Versuche es mit etwas wie:„Möchtest du Onkel Billy umarmen, bevor er geht?“ Wenn Ihr Kind ablehnt, erzwingen Sie es nicht.
Du könntest etwas anderes fragen wie:„Möchtest du ihm stattdessen ein High Five geben?“ Aber machen Sie deutlich, dass es in Ordnung ist, abzulehnen.

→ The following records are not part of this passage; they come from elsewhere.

theorem pixel_5551 (ht : viType s = 2) {a : Nat} (ha : a = (viOrigin s + 2 * pixelIndex s x y) / 2 * 2) :
    (s.params.rdramSize < a + 2 → pixel s x y = 0) ∧
    (a + 2 ≤ s.params.rdramSize → pixel s x y = pixel5551 (s.mem.read a ++ s.mem.read (a + 1))) := by
  subst ha
  rw [pixel_eq, if_pos ht]
  refine ⟨fun h => ?_, fun h => ?_⟩
  · rw [ramRead_outside _ h]; decide
  · rw [ramRead_inside _ h, readBE_half]

theorem pixel_8888 (ht : viType s = 3) {a : Nat} (ha : a = (viOrigin s + 4 * pixelIndex s x y) / 4 * 4) :
    (s.params.rdramSize < a + 4 → pixel s x y = 0) ∧
    (a + 4 ≤ s.params.rdramSize →
      pixel s x y = s.mem.read a ++ s.mem.read (a + 1) ++ s.mem.read (a + 2) ++ s.mem.read (a + 3)) := by
  subst ha
  rw [pixel_eq, if_neg (by omega), if_pos ht]
  refine ⟨fun h => ?_, fun h => ?_⟩
  · rw [ramRead_outside _ h]; decide
  · rw [ramRead_inside _ h, readBE_word]

theorem pixel_blank (h2 : viType s ≠ 2) (h3 : viType s ≠ 3) : pixel s x y = 0 := by rw [pixel_eq, if_neg h2, if_neg h3]

/-- Line `y` of the view is the pixels of that line. -/
theorem getFramebuffer_line (hy : y < s.params.fbHeight) :
    (getFramebuffer s)[y]? = some ((List.range s.params.fbWidth).map fun x => pixel s x y) := by
  simp [getFramebuffer, hy]

end

/-- Settles O53: the stored registers, the tick and the view each by their own lemmas. -/
theorem viDevice : Obligations.ViDevice := by
  refine ⟨fun p vi mi v k hk => ⟨fun h4 => ?stored, ?_, ?_, toNat_viRead_current p vi⟩, fun p elapsed vi mi total ht => ?tick,
    fun s x y hx hy => ?view⟩
  case stored =>
    exact ⟨viRead_viWrite_same p vi mi v h4 hk, by rw [viWrite_stored _ _ _ h4], fun j _ hj => viRead_viWrite_other p vi mi v h4 hj⟩
  · rw [viWrite_current]
  · rw [viWrite_current]
  case tick =>
    subst ht
    exact ⟨toNat_viTick_cycles p vi mi, rfl, viTick_boundary p vi mi, viTick_inside p vi mi⟩
  case view =>
    refine ⟨by simp [getFramebuffer], _, pixel s x y, getFramebuffer_line hy, by simp, by simp [hx], ?_⟩
    rintro _ _ _ rfl rfl rfl
    refine ⟨fun ht a ha => ?_, fun ht a ha => pixel_8888 ht ha, fun h2 h3 => pixel_blank h2 h3⟩
    obtain ⟨houtside, hinside⟩ := pixel_5551 (x := x) (y := y) ht ha
    refine ⟨houtside, fun hsize h hh k hk => ?_⟩
    subst hh
    rw [hinside hsize]
    exact getLsbD_pixel5551 _ hk

end Sys2Proof.Machine
end

section
/-! PROOFS. The frame (70_reset_and_hazards.md R324 to R329): its start, what follows a step, and its end with the tick of the devices and
the interrupt check (60_exceptions.md R299, R313). -/

namespace Sys2Proof.Machine

/-! ## The start and the end of a frame (R328) -/

section
variable {s : State}

theorem openFrame_begin (h : s.frame.open_ = false) : openFrame s = { s with
    inputMask := s.pendingInput.getD s.inputMask, pendingInput := none,
    core := if s.core = .running ∧ s.shouldRun = false then .halted else s.core,
    frame := { open_ := true, fc := 0, ticked := 0, faulted := false, last := s.frame.last } } := by
  simp [openFrame, beginFrame, h]

theorem canStep_iff (s : State) : canStep s = true ↔ s.core = .running ∧ s.refused = none ∧ s.frame.fc < s.params.budget := by
  simp [canStep, and_assoc]

theorem endIfDone_running (hcore : s.core = .running) (hr : s.refused = none) (hfc : s.frame.fc < s.params.budget) :
    endIfDone s = .ok s := if_pos ((canStep_iff s).2 ⟨hcore, hr, hfc⟩)

theorem endIfDone_done (h : s.core ≠ .running ∨ s.params.budget ≤ s.frame.fc) : endIfDone s = endFrame s := by
  refine if_neg fun hc => ?_
  obtain ⟨hcore, -, hfc⟩ := (canStep_iff s).1 hc
  rcases h with h | h
  · exact h hcore
  · omega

Wenn ein Verwandter sagt:„Gib mir eine Umarmung!“ und Ihr Kind eindeutig nicht interessiert ist, greifen Sie ein, indem Sie sagen:„Möchten Sie eine Umarmung geben oder möchten Sie lieber nur zum Abschied winken?“ Möglicherweise müssen Sie Ihre Freunde, Familienmitglieder und andere Besucher darüber aufklären, dass Sie Ihr Kind nicht zu körperlicher Zuneigung zwingen.
Bringen Sie Ihrem Kind bei, dass Händeschütteln eine Option ist, wenn es neue Leute kennenlernt. Sprechen Sie darüber, wie es angemessen sein könnte, sich die Hand zu schütteln, wenn Sie einen neuen Klavierlehrer treffen oder einen neuen Pfadfinderführer begrüßen.
Erklären Sie, dass High Fives auch eine geeignete Art sind, mit Trainern oder Lehrern zu interagieren. Aber machen Sie deutlich, dass sie niemals dafür bestraft wird, dass sie sich gegen körperlichen Kontakt mit anderen entscheidet.